/-! Memory operands -/

section srcBegin
variable (m : Src) (s : State)
@[simp] theorem srcBegin_bank0 : (srcBegin m s).bank0 = s.bank0 := by cases m <;> rfl
@[simp] theorem srcBegin_bank1 : (srcBegin m s).bank1 = s.bank1 := by cases m <;> rfl
@[simp] theorem srcBegin_pc : (srcBegin m s).pc = s.pc := by cases m <;> rfl
@[simp] theorem srcBegin_psw : (srcBegin m s).psw = s.psw := by cases m <;> rfl
@[simp] theorem srcBegin_imf : (srcBegin m s).imf = s.imf := by cases m <;> rfl
@[simp] theorem srcBegin_data : (srcBegin m s).data = s.data := by cases m <;> rfl
@[simp] theorem srcBegin_code : (srcBegin m s).code = s.code := by cases m <;> rfl
@[simp] theorem srcBegin_event : (srcBegin m s).event = s.event := by cases m <;> rfl
@[simp] theorem srcBegin_draws : (srcBegin m s).draws = s.draws := by cases m <;> rfl
@[simp] theorem srcBegin_bank : (srcBegin m s).bank = s.bank := by cases m <;> rfl
@[simp] theorem srcBegin_pcPlus (k : Nat) : (srcBegin m s).pcPlus k = s.pcPlus k := by cases m <;> rfl
@[simp] theorem memRead8_srcBegin (a : Word) : memRead8 (srcBegin m s) a = memRead8 s a := by cases m <;> rfl
@[simp] theorem readR8_srcBegin (r : Reg8) : readR8 (srcBegin m s) r = readR8 s r := by cases m <;> rfl
/-- `(+SP)` increments SP by 1, every other mode leaves it (R63). -/
theorem srcBegin_sp : (srcBegin m s).sp = if m = .incSP then s.sp + 1 else s.sp := by cases m <;> simp [srcBegin]
end srcBegin

@[simp] theorem memRead16_srcBegin (m : Src) (s : State) (a : Word) :
    memRead16 (srcBegin m s) a = memRead16 s a := by
  unfold memRead16; simp

theorem wf_srcBegin (m : Src) (s : State) (h : s.wf = true) : (srcBegin m s).wf = true :=
  State.wf_of_areas s _ h (srcBegin_data m s) (srcBegin_code m s)

section dstEnd
variable (m : Dst) (s : State)
@[simp] theorem dstEnd_bank0 : (dstEnd m s).bank0 = s.bank0 := by cases m <;> rfl
@[simp] theorem dstEnd_bank1 : (dstEnd m s).bank1 = s.bank1 := by cases m <;> rfl
@[simp] theorem dstEnd_pc : (dstEnd m s).pc = s.pc := by cases m <;> rfl
@[simp] theorem dstEnd_psw : (dstEnd m s).psw = s.psw := by cases m <;> rfl
@[simp] theorem dstEnd_imf : (dstEnd m s).imf = s.imf := by cases m <;> rfl
@[simp] theorem dstEnd_data : (dstEnd m s).data = s.data := by cases m <;> rfl
@[simp] theorem dstEnd_code : (dstEnd m s).code = s.code := by cases m <;> rfl
@[simp] theorem dstEnd_event : (dstEnd m s).event = s.event := by cases m <;> rfl
@[simp] theorem dstEnd_draws : (dstEnd m s).draws = s.draws := by cases m <;> rfl
@[simp] theorem dstEnd_pcPlus (k : Nat) : (dstEnd m s).pcPlus k = s.pcPlus k := by cases m <;> rfl
@[simp] theorem memRead8_dstEnd (a : Word) : memRead8 (dstEnd m s) a = memRead8 s a := by cases m <;> rfl
/-- `(SP-)` decrements SP by 1, every other mode leaves it (R64). -/
theorem dstEnd_sp : (dstEnd m s).sp = if m = .spDec then s.sp - 1 else s.sp := by cases m <;> simp [dstEnd]
end dstEnd

/-! The words of the statements carry over to a state that differs elsewhere only. -/

/-- `writesR8` is about the banks, SP and RBS only. -/
theorem writesR8_of_eq (s t u : State) (r : Reg8) (v : Byte) (h : writesR8 s t r v) (h0 : u.bank0 = t.bank0)
    (h1 : u.bank1 = t.bank1) (h2 : u.sp = t.sp) (h3 : u.psw.rbs = t.psw.rbs) : writesR8 s u r v := by
  obtain ⟨a, b, c, d, e⟩ := h
  have hb : u.bank = t.bank := by unfold State.bank; rw [h0, h1, h3]
  refine ⟨fun q => ?_, ?_, ?_, by rw [h2, d], fun k => by rw [h0, e.1 k], fun k => by rw [h1, e.2 k]⟩
  · rw [← a q]; unfold readR8; rw [hb]
  · rw [← b]; unfold readR16; simp [hb]
  · rw [← c]; unfold readR16; simp [hb]

/-- `writesR16` is about the banks, SP and RBS only. -/
theorem writesR16_of_eq (s t u : State) (r : Reg16) (v : Word) (h : writesR16 s t r v) (h0 : u.bank0 = t.bank0)
    (h1 : u.bank1 = t.bank1) (h2 : u.sp = t.sp) (h3 : u.psw.rbs = t.psw.rbs) : writesR16 s u r v := by
  obtain ⟨a, e⟩ := h
  have hb : u.bank = t.bank := by unfold State.bank; rw [h0, h1, h3]
  refine ⟨fun q => ?_, fun k => by rw [h0, e.1 k], fun k => by rw [h1, e.2 k]⟩
  rw [← a q]; unfold readR16; simp [hb, h2]

/-- `storesByte` is about the data area and IMF only. -/
theorem storesByte_of_eq (s t u : State) (a : Word) (v : Byte) (h : storesByte s t a v) (h1 : u.data = t.data)
    (h2 : u.imf = t.imf) : storesByte s u a v := by
  obtain ⟨p, q⟩ := h
  refine ⟨fun b => ?_, by rw [h2, q]⟩
  rw [← p b]; unfold memRead8; rw [h1, h2]

/-- `storesWord` is about the data area and IMF only. -/
theorem storesWord_of_eq (s t u : State) (a v : Word) (h : storesWord s t a v) (h1 : u.data = t.data)
    (h2 : u.imf = t.imf) : storesWord s u a v := by
  obtain ⟨p, q⟩ := h
  refine ⟨fun b => ?_, by rw [h2, q]⟩
  rw [← p b]; unfold memRead8; rw [h1, h2]

/-- A byte store and an 8-bit register write do not see each other. -/
theorem memWrite8_writeR8 (s : State) (r : Reg8) (v : Byte) (a : Word) (w : Byte) :
    memWrite8 (writeR8 s r v) a w = writeR8 (memWrite8 s a w) r v := by
  unfold writeR8 State.withBank
  simp only [memWrite8_bank, memWrite8_psw]
  split <;> simp_all <;> rfl

/-! Flags -/

section alu
variable (op : AluOp) (o : AluOut 8) (p : AluOut 16) (s : State)
@[simp] theorem setAluFlags8_bank0 : (setAluFlags8 op o s).bank0 = s.bank0 := rfl
@[simp] theorem setAluFlags8_bank1 : (setAluFlags8 op o s).bank1 = s.bank1 := rfl
@[simp] theorem setAluFlags8_sp : (setAluFlags8 op o s).sp = s.sp := rfl
@[simp] theorem setAluFlags8_pc : (setAluFlags8 op o s).pc = s.pc := rfl
@[simp] theorem setAluFlags8_imf : (setAluFlags8 op o s).imf = s.imf := rfl
@[simp] theorem setAluFlags8_data : (setAluFlags8 op o s).data = s.data := rfl
@[simp] theorem setAluFlags8_code : (setAluFlags8 op o s).code = s.code := rfl
@[simp] theorem setAluFlags8_event : (setAluFlags8 op o s).event = s.event := rfl
@[simp] theorem setAluFlags8_draws : (setAluFlags8 op o s).draws = s.draws := rfl
@[simp] theorem setAluFlags8_pcPlus (k : Nat) : (setAluFlags8 op o s).pcPlus k = s.pcPlus k := rfl
@[simp] theorem memRead8_setAluFlags8 (a : Word) : memRead8 (setAluFlags8 op o s) a = memRead8 s a := rfl
@[simp] theorem setAluFlags16_pcPlus (k : Nat) : (setAluFlags16 op p s).pcPlus k = s.pcPlus k := by
  unfold setAluFlags16; split <;> rfl
@[simp] theorem memRead8_setAluFlags16 (a : Word) : memRead8 (setAluFlags16 op p s) a = memRead8 s a := by
  unfold setAluFlags16; split <;> rfl
/-- No two-operand operation changes RBS (R37). -/
@[simp] theorem aluPsw_rbs {n : Nat} (q : AluOut n) (half : Bool) (w : Psw) :
    (aluPsw op q half w).rbs = w.rbs := by unfold aluPsw; split <;> rfl
@[simp] theorem setAluFlags16_bank0 : (setAluFlags16 op p s).bank0 = s.bank0 := by
  unfold setAluFlags16; split <;> rfl
@[simp] theorem setAluFlags16_bank1 : (setAluFlags16 op p s).bank1 = s.bank1 := by
  unfold setAluFlags16; split <;> rfl
@[simp] theorem setAluFlags16_sp : (setAluFlags16 op p s).sp = s.sp := by unfold setAluFlags16; split <;> rfl
@[simp] theorem setAluFlags16_pc : (setAluFlags16 op p s).pc = s.pc := by unfold setAluFlags16; split <;> rfl
@[simp] theorem setAluFlags16_imf : (setAluFlags16 op p s).imf = s.imf := by unfold setAluFlags16; split <;> rfl
@[simp] theorem setAluFlags16_data : (setAluFlags16 op p s).data = s.data := by
  unfold setAluFlags16; split <;> rfl
@[simp] theorem setAluFlags16_code : (setAluFlags16 op p s).code = s.code := by
  unfold setAluFlags16; split <;> rfl
@[simp] theorem setAluFlags16_event : (setAluFlags16 op p s).event = s.event := by
  unfold setAluFlags16; split <;> rfl
/-- The flags of a 16-bit operation: those of `aluPsw` for some HF, which is free when arithmetic (R34). -/
theorem setAluFlags16_psw : ∃ half, (p.arith = none → half = s.psw.hf) ∧
    (setAluFlags16 op p s).psw = aluPsw op p half s.psw := by
  unfold setAluFlags16
  split
  · exact ⟨s.psw.hf, fun _ => rfl, rfl⟩
  · exact ⟨freeBit s, fun h => by simp_all, rfl⟩
end alu

/-! The stack -/

/-- What a push does (R144, R320). -/
theorem push16_spec (s : State) (h : s.wf = true) (v : Word) :
    (push16 s v).sp = s.sp - 2 ∧ (push16 s v).wf = true ∧
      ∀ b, memRead8 (push16 s v) b =
        if b = s.sp - 1 then loByte v else if b = s.sp then hiByte v else memRead8 s b := by
  have hd := ((State.wf_iff s).1 h).1
  refine ⟨rfl, State.wf_of_areas _ _ (wf_memWrite8 _ (wf_memWrite8 s h s.sp (hiByte v)) (s.sp - 1) (loByte v))
    rfl rfl, fun b => ?_⟩
  show memRead8 (memWrite8 (memWrite8 s s.sp (hiByte v)) (s.sp - 1) (loByte v)) b = _
  rw [memRead8_memWrite8 _ (memWf_memWrite8 s hd _ _), memRead8_memWrite8 s hd]

section push16
variable (s : State) (v : Word)
@[simp] theorem push16_bank0 : (push16 s v).bank0 = s.bank0 := rfl
@[simp] theorem push16_bank1 : (push16 s v).bank1 = s.bank1 := rfl
@[simp] theorem push16_sp : (push16 s v).sp = s.sp - 2 := rfl
@[simp] theorem push16_pc : (push16 s v).pc = s.pc := rfl
@[simp] theorem push16_psw : (push16 s v).psw = s.psw := rfl
@[simp] theorem push16_code : (push16 s v).code = s.code := rfl
@[simp] theorem push16_event : (push16 s v).event = s.event := rfl
@[simp] theorem push16_draws : (push16 s v).draws = s.draws := rfl
@[simp] theorem push16_imf : (push16 s v).imf =
    if s.sp - 1 = Config.imfAddr then bitOf (loByte v) 0
    else if s.sp = Config.imfAddr then bitOf (hiByte v) 0 else s.imf := rfl
end push16

/-! PSW as a byte -/

/-- PSW survives a trip through a byte, whatever bit 0 (R30). -/
@[simp] theorem pswOfByte_pswByte (p : Psw) (b : Bool) : pswOfByte (pswByte p b) = p := by
  obtain ⟨j, z, c, h, s, v, r⟩ := p
  revert j z c h s v r b; decide

/-- Bit 0 of the byte of PSW. -/
@[simp] theorem bitOf_pswByte (p : Psw) (b : Bool) : bitOf (pswByte p b) 0 = b := by
  obtain ⟨j, z, c, h, s, v, r⟩ := p
  revert j z c h s v r b; decide

/-! Taking an exception and returning from one -/

/-- The state with the three bytes of an entry on the stack, before SP, IMF and PC change. -/
def entryStack (s : State) (ret : Word) : State :=
  memWrite8 (memWrite8 (memWrite8 s s.sp (pswByte s.psw s.imf)) (s.sp - 1) (hiByte ret)) (s.sp - 2) (loByte ret)

theorem enterException_eq (s : State) (ret vector : Word) :
    enterException s ret vector =
      (((entryStack s ret).withSp (s.sp - 3)).withImf false).withPc (codeRead16 s vector) := rfl

@[simp] theorem enterException_data (s : State) (ret vector : Word) :
    (enterException s ret vector).data = (entryStack s ret).data := by simp [enterException_eq]

section enterException
variable (s : State) (ret vector : Word)
@[simp] theorem enterException_bank0 : (enterException s ret vector).bank0 = s.bank0 := by
  simp [enterException_eq, entryStack]
@[simp] theorem enterException_bank1 : (enterException s ret vector).bank1 = s.bank1 := by
  simp [enterException_eq, entryStack]
@[simp] theorem enterException_sp : (enterException s ret vector).sp = s.sp - 3 := by
  simp [enterException_eq, entryStack]
@[simp] theorem enterException_pc : (enterException s ret vector).pc = codeRead16 s vector := by
  simp [enterException_eq, entryStack]
@[simp] theorem enterException_psw : (enterException s ret vector).psw = s.psw := by
  simp [enterException_eq, entryStack]
@[simp] theorem enterException_imf : (enterException s ret vector).imf = false := by
  simp [enterException_eq, entryStack]
@[simp] theorem enterException_code : (enterException s ret vector).code = s.code := by
  simp [enterException_eq, entryStack]
@[simp] theorem enterException_event : (enterException s ret vector).event = s.event := by
  simp [enterException_eq, entryStack]
@[simp] theorem enterException_draws : (enterException s ret vector).draws = s.draws := by
  simp [enterException_eq, entryStack]
end enterException

/-- Away from 0x003A a read does not see IMF. -/
theorem memRead8_of_data (s t : State) (b : Word) (hb : b ≠ Config.imfAddr) (h : t.data = s.data) :
    memRead8 t b = memRead8 s b := by
  unfold memRead8; rw [if_neg hb, if_neg hb, h]

/-- An entry keeps the canonical form. -/
theorem wf_enterException (s : State) (h : s.wf = true) (ret vector : Word) :
    (enterException s ret vector).wf = true :=
  State.wf_of_areas (entryStack s ret) _
    (wf_memWrite8 _ (wf_memWrite8 _ (wf_memWrite8 s h _ _) _ _) _ _) (enterException_data s ret vector)
    (by simp [enterException_eq])

/-- What an entry leaves in the data area (R352): the three bytes on the stack, every other byte as before. At
0x003A a read gives the stored bits 7..1 with the cleared IMF, so that address is left out. -/
theorem memRead8_enterException (s : State) (h : s.wf = true) (ret vector b : Word) (hb : b ≠ Config.imfAddr) :
    memRead8 (enterException s ret vector) b =
      if b = s.sp - 2 then loByte ret else if b = s.sp - 1 then hiByte ret
      else if b = s.sp then pswByte s.psw s.imf else memRead8 s b := by
  have hd := ((State.wf_iff s).1 h).1
  rw [memRead8_of_data (entryStack s ret) _ b hb (enterException_data s ret vector)]
  unfold entryStack
  rw [memRead8_memWrite8 _ (memWf_memWrite8 _ (memWf_memWrite8 s hd _ _) _ _),
    memRead8_memWrite8 _ (memWf_memWrite8 s hd _ _), memRead8_memWrite8 s hd]

/-- What the return does (R358). -/
theorem returnFromException_spec (s : State) :
    returnFromException s =
      (((s.withSp (s.sp + 3)).withPsw (pswOfByte (memRead8 s (s.sp + 3)))).withImf
        (bitOf (memRead8 s (s.sp + 3)) 0)).withPc (poppedWord s) := rfl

****************************************

Restate, please, word for word the span of records running from the first line to the line bearing "s.bank := by cases m <;> rfl", both included, and nothing outside it.

/-! Memory operands -/

section srcBegin
variable (m : Src) (s : State)
@[simp] theorem srcBegin_bank0 : (srcBegin m s).bank0 = s.bank0 := by cases m <;> rfl
@[simp] theorem srcBegin_bank1 : (srcBegin m s).bank1 = s.bank1 := by cases m <;> rfl
@[simp] theorem srcBegin_pc : (srcBegin m s).pc = s.pc := by cases m <;> rfl
@[simp] theorem srcBegin_psw : (srcBegin m s).psw = s.psw := by cases m <;> rfl
@[simp] theorem srcBegin_imf : (srcBegin m s).imf = s.imf := by cases m <;> rfl
@[simp] theorem srcBegin_data : (srcBegin m s).data = s.data := by cases m <;> rfl
@[simp] theorem srcBegin_code : (srcBegin m s).code = s.code := by cases m <;> rfl
@[simp] theorem srcBegin_event : (srcBegin m s).event = s.event := by cases m <;> rfl
@[simp] theorem srcBegin_draws : (srcBegin m s).draws = s.draws := by cases m <;> rfl
@[simp] theorem srcBegin_bank : (srcBegin m s).bank = s.bank := by cases m <;> rfl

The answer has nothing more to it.